[Saved data entries]
================================

/-- SEM signalled once for a record (R71, R76, R180). -/
def recordSem (s : State) (n : Nat) : State :=
  if s.flag F.ING_D_CFG_SEM_EN n then
    s.signalFree 5 (s.fget F.ING_D_CFG_PART n) (s.fget F.ING_D_CFG_SEM n) (s.fget F.ING_D_CFG_PART n)
  else s

/-- The padding that follows the last byte of a unit (R76). -/
def padding (s : State) (n len : Nat) : Nat := if s.aligned n then (256 - len % 256) % 256 else 0

/-- Zeros that pad a unit's last slot (R76). -/
def padWrite (s : State) (n a pad : Nat) : State :=
  if pad = 0 then s
  else if s.flag F.ING_D_CFG_DEST n then (s.slotPut n a (List.replicate pad 0#8)).2
  else s.ringWrite n a (List.replicate pad 0#8)

/-- The end of a unit whose bytes have landed: padding, record, PROD and REC_PROD, SEM, in that order (R76); without a record
slot the unit is dropped (R77; log entry 105). -/
def unitDone (s : State) (n a : Nat) (u : UnitRec) : State :=
  if !(s.recordFree n) then s.dropOnce n 4 u
  else
    let p := s.fget F.ING_D_CFG_PART n
    let pad := s.padding n u.len
    let s := (s.padWrite n (a + u.len) pad).recordPost n u a u.len
    let s := s.fset F.ING_D_PTR_PROD n (a + u.len + pad)
    let s := (s.fadd F.ING_D_CNT0_UNITS n 1).count 0x120 (some n) (some p) 1
    (s.recordSem n).traceEv 0x20 0x30 (some p) [(16, n), (16, u.seq.toNat)]

/-- A window record: the next SEQ, the window's PROD, and the bytes landed inside it (R80). -/
def windowPost (s : State) (n : Nat) (u : UnitRec) : State :=
  if !(s.recordFree n) then s.dropUnit n 4
  else
    let d := s.desc n
    let k := runKey (u.info, u.run)
    let s := s.setDesc n { d with tally := tabSet 0 d.tally k 0 }
    (s.recordPost n { u with seq := d.seq } u.ofs (tabGet 0 d.tally k)).recordSem n

/-- The bytes in the hub of the first unit behind a window record land, so that the record counts them (R80). -/
def landNext (s : State) (n : Nat) : State :=
  let d := s.desc n
  let a := s.unitOfs n
  match d.backlog.find? (fun u => !u.isWindow), d.cur with
  | some u, _ =>
    let (v, s) := s.landUnit n a u
    s.setDesc n { s.desc n with backlog := d.backlog.replace u v }
  | none, some u =>
    let (v, s) := s.landUnit n a u
    s.setDesc n { s.desc n with cur := some v }
  | none, none => s

/-- One landing: the data in the hub of the front unit, and its end when it is complete; a window record in its turn
(R76-R80). -/
def land (s : State) (n : Nat) : State :=
  let d := s.desc n
  let a := s.unitOfs n
  match d.backlog, d.cur with
  | u :: rest, _ =>
    if u.isWindow then
      let s := s.landNext n
      (s.setDesc n { s.desc n with backlog := (s.desc n).backlog.tail }).windowPost n u
    else
      let (v, s) := s.landUnit n a u
      (s.setDesc n { s.desc n with backlog := rest }).unitDone n a v
  | [], some u =>
    let (v, s) := s.landUnit n a u
    s.setDesc n { s.desc n with cur := some v }
  | [], none => s

/-! Windows (R53-R59) -/

/-- What a window that delivers no data leaves of a unit in the hub (R56). -/
def voidUnit (k : Nat × Nat) (u : UnitRec) : UnitRec :=
  let gone := (u.data.filter (fun g => g.wins == [k])).length
  { u with data := (u.data.filter (fun g => g.wins != [k])).map (fun g => { g with wins := g.wins.filter (· != k) })
           inside := u.inside - gone, outside := u.outside + gone
           flags := if gone = 0 ∨ u.complete = false then u.flags else u.flags ||| 8
           gate := u.gate.map (fun g => { wins := g.wins.filter (· != k), shut := g.shut || g.wins == [k] }) }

================================

### What you will do
What the answer needs is every line from the data above with "match" in it.

### Solution
  match d.backlog.find? (fun u => !u.isWindow), d.cur with
  match d.backlog, d.cur with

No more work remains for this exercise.